-- ==== Sys2Proof/Machine/Dispatch.lean ====
section
/-! DEFINITION. Which meaning each instruction has: one arm per constructor. A meaning is ONE step of its operation (R21):
the step that the operation's agent takes next. -/

namespace Sys2Proof.Machine

def exec (i : Instr) (s : State) : Host.Outcome State Fault Refusal :=
  match i with
  | .nop => Sys2Proof.Machine.execNop s
  | .spiXfer data8 => Sys2Proof.Machine.execSpiXfer data8 s
  | .spiSend data8 => Sys2Proof.Machine.execSpiSend data8 s
  | .spiRecv => Sys2Proof.Machine.execSpiRecv s
  | .spiSetDiv => Sys2Proof.Machine.execSpiSetDiv s
  | .spiSelect => Sys2Proof.Machine.execSpiSelect s
  | .spiDeselect => Sys2Proof.Machine.execSpiDeselect s
  | .sdInit => Sys2Proof.Machine.execSdInit s
  | .sdRead => Sys2Proof.Machine.execSdRead s
  | .i2cStart => Sys2Proof.Machine.execI2cStart s
  | .i2cWrite data8 => Sys2Proof.Machine.execI2cWrite data8 s
  | .i2cStop => Sys2Proof.Machine.execI2cStop s
  | .dacWrite data8 => Sys2Proof.Machine.execDacWrite data8 s
  | .pbStart => Sys2Proof.Machine.execPbStart s
  | .pbStop => Sys2Proof.Machine.execPbStop s
  | .clrFlags => Sys2Proof.Machine.execClrFlags s
  | .tick => Sys2Proof.Machine.execTick s
  | .refill => Sys2Proof.Machine.execRefill s
  | .goIdleState => Sys2Proof.Machine.execGoIdleState s
  | .sendIfCond => Sys2Proof.Machine.execSendIfCond s
  | .appCmd => Sys2Proof.Machine.execAppCmd s
  | .sendOpCond => Sys2Proof.Machine.execSendOpCond s
  | .readOcr => Sys2Proof.Machine.execReadOcr s
  | .readSingleBlock addr => Sys2Proof.Machine.execReadSingleBlock addr s

end Sys2Proof.Machine
end

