-- ==== Sys2Proof/Laws/State.lean ====
section
/-! SUPPORT. Reading a field of the state after each of the machine's plain updates: one lemma per field per update. -/

namespace Sys2Proof.Machine

/-! ### `record` -/

@[simp] theorem record_busy (e : Event) (s : State) : (record e s).busy = s.busy := rfl
@[simp] theorem record_cur (e : Event) (s : State) : (record e s).cur = s.cur := rfl
@[simp] theorem record_result (e : Event) (s : State) : (record e s).result = s.result := rfl
@[simp] theorem record_rx (e : Event) (s : State) : (record e s).rx = s.rx := rfl
@[simp] theorem record_block (e : Event) (s : State) : (record e s).block = s.block := rfl
@[simp] theorem record_xfer (e : Event) (s : State) : (record e s).xfer = s.xfer := rfl
@[simp] theorem record_divreq (e : Event) (s : State) : (record e s).divreq = s.divreq := rfl
@[simp] theorem record_cs (e : Event) (s : State) : (record e s).cs = s.cs := rfl
@[simp] theorem record_div (e : Event) (s : State) : (record e s).div = s.div := rfl
@[simp] theorem record_card (e : Event) (s : State) : (record e s).card = s.card := rfl
@[simp] theorem record_i2cOpen (e : Event) (s : State) : (record e s).i2cOpen = s.i2cOpen := rfl
@[simp] theorem record_playing (e : Event) (s : State) : (record e s).playing = s.playing := rfl
@[simp] theorem record_tickLatch (e : Event) (s : State) : (record e s).tickLatch = s.tickLatch := rfl
@[simp] theorem record_inHandler (e : Event) (s : State) : (record e s).inHandler = s.inHandler := rfl
@[simp] theorem record_hsample (e : Event) (s : State) : (record e s).hsample = s.hsample := rfl
@[simp] theorem record_hpos (e : Event) (s : State) : (record e s).hpos = s.hpos := rfl
@[simp] theorem record_playIndex (e : Event) (s : State) : (record e s).playIndex = s.playIndex := rfl
@[simp] theorem record_pending (e : Event) (s : State) : (record e s).pending = s.pending := rfl
@[simp] theorem record_sem (e : Event) (s : State) : (record e s).sem = s.sem := rfl
@[simp] theorem record_prod (e : Event) (s : State) : (record e s).prod = s.prod := rfl
@[simp] theorem record_cursor (e : Event) (s : State) : (record e s).cursor = s.cursor := rfl
@[simp] theorem record_underrun (e : Event) (s : State) : (record e s).underrun = s.underrun := rfl
@[simp] theorem record_sigOverrun (e : Event) (s : State) : (record e s).sigOverrun = s.sigOverrun := rfl
@[simp] theorem record_tickLost (e : Event) (s : State) : (record e s).tickLost = s.tickLost := rfl
@[simp] theorem record_cmdLost (e : Event) (s : State) : (record e s).cmdLost = s.cmdLost := rfl
@[simp] theorem record_refillErr (e : Event) (s : State) : (record e s).refillErr = s.refillErr := rfl
@[simp] theorem record_rerr (e : Event) (s : State) : (record e s).rerr = s.rerr := rfl
@[simp] theorem record_ring (e : Event) (s : State) : (record e s).ring = s.ring := rfl
@[simp] theorem record_scratch (e : Event) (s : State) : (record e s).scratch = s.scratch := rfl
@[simp] theorem record_history (e : Event) (s : State) : (record e s).history = s.history ++ [e] := rfl
@[simp] theorem record_accessFault (e : Event) (s : State) : (record e s).accessFault = s.accessFault := rfl
@[simp] theorem record_cfg (e : Event) (s : State) : (record e s).cfg = s.cfg := rfl
@[simp] theorem record_env (e : Event) (s : State) : (record e s).env = s.env := rfl
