-- ==== Sys2Proof/Tests/Slice0.lean ====
section
/-! SUPPORT. The model's own tests: words written out from the spec's encodings, ill-formed terms, one-step vectors of
95_test_vectors.md, and for every statement with hypotheses a state that meets them. -/

namespace Sys2Proof.Tests

open Sys2Proof.Machine Sys2Proof.Safety

/-! ### Fixture and helpers -/

/-- The fixture of 95_test_vectors.md section 0. -/
def fx : Params where
  r1PollLimit := 8
  opcondRetryLimit := 8
  tokenPollLimit := 8
  supportedDivisors := [2, 4, 8, 16, 32, 64, 128]
  slowDivisor := 128
  fastDivisor := 2
  dacAddr := 0x60
  dacCmd := 0x40
  dacLow := 0x00
  silenceSample := 0x80
  startBlock := 100
  totalBlocks := 3
  samplePeriod := 1
  blockBase := 0

def s0 : State := State.resetOf fx
/-- After V-I1. -/
def hc : State := { s0 with card := .idleHighCapacity, div := 2 }
def playing : State := { hc with playing := true }
/-- A command word accepted. -/
def given (w : Word) (s : State) : State := issue w s
/-- A command word accepted, its sequencer at `p`. -/
def given_at (w : Word) (p : CmdPos) (s : State) : State :=
  { s with busy := true, cur := some { accepted w s with pos := p } }
def cardSays (bs : List Byte) (s : State) : State := { s with env := { s.env with cardIn := bs } }
def i2cSays (as : List I2cAnswer) (s : State) : State := { s with env := { s.env with i2cIn := as } }
def turns (ts : List Turn) (s : State) : State := { s with env := { s.env with sched := ts } }
/-- The outcome is a next state with property `p`. -/
def check (o : Outcome) (p : State → Bool) : Bool :=
  match o with
  | .next t => p t
  | .fault _ => false
  | .refused _ => false
/-- The command ended with this code, leaving everything but `RESULT`, `BUSY` and `CUR` as it was in `s`. -/
def onlyEnds (code : ResultCode) (s t : State) : Bool := t == finish code s

/-! ### Words and frames, bit by bit from R300, R301, R310, R311 -/

/-- V-D1: every bit 0. -/
theorem test_word_nop : decodeCommand 0b00000000000000000000000000000000 = .ok .nop := by decide
/-- `DATA8` = 0x40, `OPC` = 0x01. -/
theorem test_word_spiXfer : decodeCommand 0b00000000000000000100000000000001 = .ok (.spiXfer 0x40) := by decide
/-- `DATA8` = 0x95, `OPC` = 0x02. -/
theorem test_word_spiSend : decodeCommand 0b00000000000000001001010100000010 = .ok (.spiSend 0x95) := by decide
/-- V-D7: `DATA8` = 0xAB is ignored. -/
theorem test_word_spiRecv : decodeCommand 0b00000000000000001010101100000011 = .ok .spiRecv := by decide
theorem test_word_spiSetDiv : decodeCommand 0b00000000000000000000000000000100 = .ok .spiSetDiv := by decide
theorem test_word_spiSelect : decodeCommand 0b00000000000000000000000000000101 = .ok .spiSelect := by decide
theorem test_word_spiDeselect : decodeCommand 0b00000000000000000000000000000110 = .ok .spiDeselect := by decide
theorem test_word_sdInit : decodeCommand 0b00000000000000000000000000010000 = .ok .sdInit := by decide
theorem test_word_sdRead : decodeCommand 0b00000000000000000000000000010001 = .ok .sdRead := by decide
theorem test_word_i2cStart : decodeCommand 0b00000000000000000000000000100000 = .ok .i2cStart := by decide
/-- `DATA8` = 0xC0. -/
theorem test_word_i2cWrite : decodeCommand 0b00000000000000001100000000100001 = .ok (.i2cWrite 0xC0) := by decide
theorem test_word_i2cStop : decodeCommand 0b00000000000000000000000000100010 = .ok .i2cStop := by decide
/-- V-D8. -/
theorem test_word_dacWrite : decodeCommand 0b00000000000000001100000000100011 = .ok (.dacWrite 0xC0) := by decide
theorem test_word_pbStart : decodeCommand 0b00000000000000000000000000110000 = .ok .pbStart := by decide
theorem test_word_pbStop : decodeCommand 0b00000000000000000000000000110001 = .ok .pbStop := by decide
/-- V-D9. -/
theorem test_word_clrFlags : decodeCommand 0b00000000000000000000000000111111 = .ok .clrFlags := by decide
/-- The two internal operations have no encoding (R303). -/
theorem test_word_tick : encode .tick = none := by decide
theorem test_word_refill : encode .refill = none := by decide
/-- `40 00 00 00 00 95`. -/
theorem test_frame_goIdleState :
    decodeFrame 0b010000000000000000000000000000000000000010010101 = .ok .goIdleState := by decide
/-- `48 00 00 01 AA 87`. -/
theorem test_frame_sendIfCond :
    decodeFrame 0b010010000000000000000000000000011010101010000111 = .ok .sendIfCond := by decide
/-- `77 00 00 00 00 FF`. -/
theorem test_frame_appCmd :
    decodeFrame 0b011101110000000000000000000000000000000011111111 = .ok .appCmd := by decide
/-- `69 40 00 00 00 FF`. -/
theorem test_frame_sendOpCond :
    decodeFrame 0b011010010100000000000000000000000000000011111111 = .ok .sendOpCond := by decide
/-- `7A 00 00 00 00 FF`. -/
theorem test_frame_readOcr :
    decodeFrame 0b011110100000000000000000000000000000000011111111 = .ok .readOcr := by decide
/-- E2: `51 00 00 C8 00 FF`. -/
theorem test_frame_readSingleBlock :
    decodeFrame 0b010100010000000000000000110010000000000011111111 = .ok (.readSingleBlock 0x0000C800) := by decide

/-- V-D3 to V-D6, the neighbours of the opcode ranges, and frames that are none of the block's. -/
theorem test_words_rejected :
    decodeCommand 0x00010000 = .error .reservedBits ∧ decodeCommand 0x000000FF = .error .reservedOpcode ∧
    decodeCommand 0x00000007 = .error .reservedOpcode ∧ decodeCommand 0x80000031 = .error .reservedBits ∧
    decodeCommand 0x00000012 = .error .reservedOpcode ∧ decodeCommand 0x00000024 = .error .reservedOpcode ∧
    decodeCommand 0x0000003E = .error .reservedOpcode ∧ decodeCommand 0x00000040 = .error .reservedOpcode ∧
    decodeFrame 0x400000000094 = .error .notAFrame ∧ decodeFrame 0x5100000064FE = .error .notAFrame ∧
    decodeFrame 0x480000000087 = .error .notAFrame ∧ decodeFrame 0x1100000064FF = .error .notAFrame := by decide

/-! ### Ill-formed terms (WellFormed.lean) -/

theorem test_illformed_instr : Instr.wf .tick = false ∧ Instr.wf .refill = false := by decide

/-- V-M5 to V-M7: misaligned, of 2 bytes, out of range; and the last access that is none of these. -/
theorem test_illformed_access :
    (HostAccess.read 0x011 4).wf = false ∧ (HostAccess.read 0x010 2).wf = false ∧
    (HostAccess.write 0x1000 4 0).wf = false ∧ (HostAccess.read 0xFFC 4).wf = true := by decide

/-- Each constraint of R8, broken alone. -/
theorem test_illformed_params :
    fx.wf = true ∧ { fx with r1PollLimit := 0 }.wf = false ∧ { fx with opcondRetryLimit := 0 }.wf = false ∧
    { fx with tokenPollLimit := 0 }.wf = false ∧ { fx with supportedDivisors := [] }.wf = false ∧
    { fx with supportedDivisors := [2, 0] }.wf = false ∧ { fx with slowDivisor := 0 }.wf = false ∧
    { fx with fastDivisor := 0 }.wf = false ∧ { fx with totalBlocks := 0 }.wf = false ∧
    { fx with totalBlocks := 2 ^ 32 + 1 }.wf = false ∧ { fx with samplePeriod := 0 }.wf = false := by decide

/-- Entries out of order, twice the same index, a listed unlisted value, an index outside. -/
theorem test_illformed_memory :
    memoryWf [(1, 5), (0, 5)] = false ∧ memoryWf [(1, 5), (1, 6)] = false ∧ memoryWf [(1, 0)] = false ∧
    memoryBelow 400 [(400, 1)] = false ∧ memoryWf [(0, 5), (399, 6)] = true := by decide
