-- ==== Sys2Proof/Certificates/Slice0/Obligations.lean ====
section
/-! DEFINITION. The statements about the machine, each with the rule of spec/ it formalises. Offsets and immediates
are sign-extended with the library's `signExtend`, fields are cut with `extractLsb'`: a statement does not borrow
the model's own `sext` or `field`. -/

open Sys2Proof Sys2Proof.Machine

/-! ### Encoding -/

/-- R92, R79: decoding the encoded word of ANY instruction gives it back, every operand at every value. -/
def Obligations.DecodeOfEncodeGivesInstructionBack : Prop :=
  ∀ i : Instr, decode (encode i) = i

/-- R92 the other way, on the words in the customary spelling of R80 (spec decision D2, log entry 4): encoding what
such a word decodes to gives the word back; and the encoder writes only such words. -/
def Obligations.EncodeOfDecodeGivesCustomaryWordBack : Prop :=
  (∀ w : Word, customary w = true → encode (decode w) = w) ∧
    ∀ i : Instr, customary (encode i) = true

/-- R80 (spec decision D2, log entry 4): changing any of the bits no field covers changes nothing in what a word
decodes to. One clause for each line of R80's table, the rows by the opcode numbers of decision D1. -/
def Obligations.UncoveredBitsAreIgnoredByDecode : Prop :=
  ∀ w x : Word,
    (w &&& 0xF020 = 0x1000 → x &&& ~~~0x0018 = 0 → decode (w ^^^ x) = decode w) ∧
    (w &&& 0xF020 = 0x5000 → x &&& ~~~0x0018 = 0 → decode (w ^^^ x) = decode w) ∧
    (w &&& 0xF000 = 0x9000 → x &&& ~~~0x003F = 0 → decode (w ^^^ x) = decode w) ∧
    (w &&& 0xF000 = 0xC000 → x &&& ~~~0x0E3F = 0 → decode (w ^^^ x) = decode w) ∧
    (w &&& 0xF800 = 0x4000 → x &&& ~~~0x063F = 0 → decode (w ^^^ x) = decode w) ∧
    (w &&& 0xF000 = 0xF000 → x &&& ~~~0x0F00 = 0 → decode (w ^^^ x) = decode w) ∧
    (w &&& 0xF000 = 0x8000 → x &&& ~~~0x0FFF = 0 → decode (w ^^^ x) = decode w) ∧
    (w &&& 0xF000 = 0xD000 → x &&& ~~~0x0FFF = 0 → decode (w ^^^ x) = decode w)

/-- R79 (opcode numbers: decision D1, log entry 3): every one of the 65,536 words selects exactly one of the
nineteen rows of the opcode table, and decodes to that row's instruction. -/
def Obligations.EveryWordDecodesToItsOneTableRow : Prop :=
  ∀ w : Word, ∃ r ∈ opcodeTable, r.selects w = true ∧ (decode w).mnemonic = r.mnemonic ∧
    ∀ r' ∈ opcodeTable, r'.selects w = true → r' = r

/-- Words written out from R73 and R78, one or more of each family (operate, data movement, control transfer,
system), decode to the instruction they stand for (opcode numbers: decision D1, log entry 3). -/
def Obligations.SampleWordsDecodeAsWritten : Prop :=
  decode 0b0001010011000100#16 = .addReg .r2 .r3 .r4 ∧
  decode 0b0001000001100101#16 = .addImm .r0 .r1 5 ∧
  decode 0b0101101110110000#16 = .andImm .r5 .r6 (-16) ∧
  decode 0b1001001010111111#16 = .not .r1 .r2 ∧
  decode 0b1010000000001111#16 = .ldi .r0 15 ∧
  decode 0b0110001010111111#16 = .ldr .r1 .r2 (-1) ∧
  decode 0b0011011000000101#16 = .st .r3 5 ∧
  decode 0b0000010000000101#16 = .br false true false 5 ∧
  decode 0b0100110000000000#16 = .jsr (-1024) ∧
  decode 0b0100000010000000#16 = .jsrr .r2 ∧
  decode 0b1111000000100101#16 = .trap 0x25 ∧
  decode 0b1000000000000000#16 = .rti
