/-! ### The fault marker stays (R33) -/

/-- R33, R100: a step of a faulted machine changes nothing, so it keeps the marker. -/
theorem step_keeps_fault {s t : State} (hs : s.fault ≠ none) (h : step s = .next t) : t.fault = s.fault := by
  rw [stoppedMachineStepsToItself s (.inr hs)] at h
  cases h
  rfl

theorem port_keeps_fault {e : PortEvent} {s t : State} (he : e ≠ .reset) (hs : s.fault ≠ none)
    (h : port e s = .next t) : t.fault = s.fault := by
  by_cases hrun : e.inRun = true
  · rcases port_next_cases hrun h with ⟨-, hstep⟩ | ⟨-, rfl⟩ | ⟨-, -, -, hfault⟩
    · exact step_keeps_fault hs hstep
    · rfl
    · exact hfault
  · cases e with
    | reset => exact absurd rfl he
    | init => cases h; rfl
    | _ => exact absurd rfl hrun

/-! ### Runs -/

/-- The events determine the state a run comes to. -/
theorem Run.unique {s u u' : State} {past : List PortEvent} (h : Run s past u) (h' : Run s past u') : u = u' := by
  induction h generalizing u' with
  | init => cases h'; rfl
  | next _ _ _ hport ih =>
    cases h' with
    | next hrun' _ _ hport' =>
      cases ih hrun'
      rw [hport] at hport'
      cases hport'
      rfl

/-- A run on from the state `u` has not ended there, and its next event is one of a run and leads on from `u`. -/
theorem Run.next_of_append {s u t : State} {past later : List PortEvent} {e : PortEvent} (hu : Run s past u)
    (h : Run s (later ++ e :: past) t) :
    ∃ v, u.haltedCleanly = false ∧ e.inRun = true ∧ port e u = .next v ∧ Run s (e :: past) v := by
  induction later generalizing t with
  | nil =>
    cases h with
    | next hrun hnot hin hport =>
      cases hu.unique hrun
      exact ⟨t, hnot, hin, hport, .next hu hnot hin hport⟩
  | cons e' later ih =>
    cases h with
    | next hrun _ _ _ => exact ih hrun

/-- R33: a run that has come to a set fault marker keeps it. -/
theorem Run.fault_ne_none {s u t : State} {past later : List PortEvent} (hu : Run s past u) (hfault : u.fault ≠ none)
    (h : Run s (later ++ past) t) : t.fault ≠ none := by
  induction later generalizing t with
  | nil => exact hu.unique h ▸ hfault
  | cons e later ih =>
    cases h with
    | next hrun _ hin hport =>
      have hreset : e ≠ .reset := fun he => by cases he; cases hin
      have hprev := ih hrun
      rw [port_keeps_fault hreset hprev hport]
      exact hprev

/-- Settles O57: the marker stays through the rest of the run, and a normal end has none. -/
theorem aFaultedMachineHasNoNormalEnd : Obligations.AFaultedMachineHasNoNormalEnd := by
  refine ⟨fun e s t he hs h => port_keeps_fault he hs h, fun s u t past later hu hfault hend => ?_⟩
  obtain ⟨-, hnone⟩ := t.haltedCleanly_iff.mp hend.halted
  exact hu.fault_ne_none hfault hend.run hnone

/-! ### The end of a run (R110) -/

/-- R110: an event that ends a run normally is a step of TRAP 0x25 or `force_halt`, on a running machine. -/
theorem port_ends_cases {e : PortEvent} {u t : State} (hnot : u.haltedCleanly = false) (hin : e.inRun = true)
    (hport : port e u = .next t) (hend : t.haltedCleanly = true) :
    u.running = true ∧
      ((e = .step ∧ decode (u.readMem u.pc) = .trap 0x25 ∧ t = u.afterFetch.link.setHalt true) ∨
        (e = .forceHalt ∧ t = u.setHalt true)) := by
  obtain ⟨hhalt, hfault⟩ := t.haltedCleanly_iff.mp hend
  rcases port_next_cases hin hport with ⟨he, hstep⟩ | ⟨he, rfl⟩ | ⟨-, -, hhalt', hfault'⟩
  · rcases step_next_cases hstep with ⟨-, rfl⟩ | ⟨hrun, hexec⟩
    · rw [hend] at hnot
      cases hnot
    · obtain ⟨hrunning, -⟩ := u.running_iff.mp hrun
      have htrap : decode u.fetchWord = .trap 0x25 := by
        by_contra hi
        rw [exec_halt hexec hi, State.halt_afterFetch, hrunning] at hhalt
        cases hhalt
      rw [htrap, exec_trap_halt] at hexec
      cases hexec
      exact ⟨hrun, .inl ⟨he, htrap, rfl⟩⟩
  · exact ⟨State.running_of_not_ended hnot hfault, .inr ⟨he, rfl⟩⟩
  · rw [State.haltedCleanly, ← hhalt', ← hfault', ← State.haltedCleanly, hend] at hnot
    cases hnot
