-- ==== Sys2Proof/Machine/Reply.lean ====
section
/-! DEFINITION. Answers to requests: Purl responses with their kept copies (R267, R274), and the USB result
record (R291, R292). -/

namespace Sys2Proof.Machine

/-! Status codes of Tables 13-3 and R292. -/

def stOk : Nat := 0x00
def stBusy : Nat := 0x01
def stChallenge : Nat := 0x02
def stMalformed : Nat := 0x03
def stVersion : Nat := 0x04
def stOpcode : Nat := 0x05
def stNotOwner : Nat := 0x06
def stAuth : Nat := 0x07
def stOwned : Nat := 0x08
def stRefused : Nat := 0x09
def stFull : Nat := 0x0A
def stUnbound : Nat := 0x0B
def stCheck : Nat := 0x0C
def stStore : Nat := 0x0D
def stSession : Nat := 0x0E
def stIncomplete : Nat := 0x0F
def stFloor : Nat := 0x10
def stNoRegion : Nat := 0x11

/-- VLAN tag a port sends with (R263). -/
def State.vlanTag (s : State) (p : Nat) : Option (Nat × Nat) :=
  if bitAt (s.reg .NET_CONFIG p) 5 then some (fld (s.reg .NET_VLAN p) 0 12, fld (s.reg .NET_VLAN p) 12 3) else none

/-- Send a frame through a network port; sent frames are counted (R288). -/
def State.sendNet (s : State) (p dscp : Nat) (m : NetMsg) : State :=
  (s.send (.net p (s.vlanTag p) dscp m)).modPort p (fun q => { q with tx := satInc q.tx })

/-- The address a port holds: static, or leased under DHCP; 0 for none (R264). -/
def State.addressOf (s : State) (p : Nat) : Word :=
  if bitAt (s.reg .NET_CONFIG p) 4 then (if (s.netPort p).leased then (s.netPort p).address else 0)
  else s.reg .NET_ADDRESS p

/-- A port answers and sends: its link is up and it holds an address (R264). -/
def State.netReady (s : State) (p : Nat) : Bool := (s.netPort p).link && s.addressOf p != 0

/-! Opcodes of Table 13-2. -/

def opClaim : Nat := 0x01
def opRelease : Nat := 0x02
def opRead : Nat := 0x03
def opWrite : Nat := 0x04
def opPost : Nat := 0x05
def opStoreRead : Nat := 0x06
def opStoreWrite : Nat := 0x07
def opCapture : Nat := 0x08
def opEvent : Nat := 0x09

/-- A request's OPCODE. -/
def PurlBody.opcode : PurlBody → Nat
  | .challenge => opClaim
  | .claim _ => opClaim
  | .release => opRelease
  | .read _ _ => opRead
  | .write _ _ _ => opWrite
  | .post _ _ => opPost
  | .storeRead _ _ => opStoreRead
  | .storeWrite _ _ _ => opStoreWrite
  | .captureStore _ _ => opCapture
  | .captureLedger => opCapture
  | .capturePowerLog => opCapture
  | .captureRelease _ => opCapture
  | .malformed op => op

/-- PARAM of its response: the route of a POST, otherwise 0 (Table 13-1). -/
def PurlBody.param : PurlBody → Nat
  | .post route _ => route
  | _ => 0

/-- Requests belong to one session: one SESSION from one address and UDP port, and for a SESSION other than 0 one network
port, to which the session is bound (R270). -/
def sameSession (c : Client) (sess : Word) (c' : Client) (sess' : Word) : Bool :=
  sess == sess' && c.addr == c'.addr && c.port == c'.port && (sess == 0 || c.net == c'.net)

/-- Keep the newest 16 responses of a session (R274). DEDUCED, log 54. -/
def keepReply (kept : List Kept) (k : Kept) : List Kept :=
  let mine := kept.filter (fun x => sameSession x.client x.session k.client k.session)
  let rest := kept.filter (fun x => !sameSession x.client x.session k.client k.session)
  rest ++ (mine ++ [k]).drop (mine.length + 1 - 16)

/-- Send a Purl datagram with PURL_DSCP; a port without a valid address sends none (R264, R266). -/
def State.sendPurl (s : State) (p : Nat) (m : NetMsg) : State :=
  if s.netReady p then s.sendNet p (fld (s.reg .PURL_CONFIG) 16 6) m else s

/-- The request in flight that a client's SESSION, SEQUENCE and OPCODE name (R274). -/
def Flight.names (f : Flight) (req : PurlReq) (opcode : Nat) : Bool :=
  sameSession f.client f.session req.client req.session && f.seq == req.seq && f.body.opcode == opcode

/-- Answer a Purl request (R267, R269). `executed` responses are kept for repeats (R274); `session` is the
header's SESSION, which the answer to CLAIM step 1 replaces (R271). -/
def State.purlReply (s : State) (req : PurlReq) (opcode status : Nat) (payload : List Byte)
    (executed : Bool := true) (session : Option Word := none) (param : Nat := 0) : State :=
  let m := NetMsg.purl req.client opcode status param req.seq (session.getD req.session) payload
  let s1 := s.sendPurl req.client.net m
  let kept := if executed then keepReply s.net.kept ⟨req.client, req.session, req.seq, opcode, m⟩ else s.net.kept
  { s1 with net := { s1.net with kept := kept, flight := s.net.flight.eraseP (fun f => f.names req opcode) } }

/-- Replace the USB result record (Table 14-4). -/
def State.usbRecord (s : State) (request result completed : Nat) : State :=
  { s with usb := { s.usb with request := request, result := result, completed := completed } }

/-- Finish a USB request: a result other than OK is answered with STALL (R291, R292). DEDUCED, log 72. -/
def State.usbFinish (s : State) (request result : Nat) (completed : Nat := 0) : State :=
  (s.usbRecord request result completed).send (if result = stOk then .usbAck else .usbStall)

end Sys2Proof.Machine
end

☆ ☆ ☆ ☆ ☆

— WHAT IS EXPECTED —
Gather from the records above every line containing the string "usbRecord".

— COMPLETED EXERCISE —
def State.usbRecord (s : State) (request result completed : Nat) : State :=
  (s.usbRecord request result completed).send (if result = stOk then .usbAck else .usbStall)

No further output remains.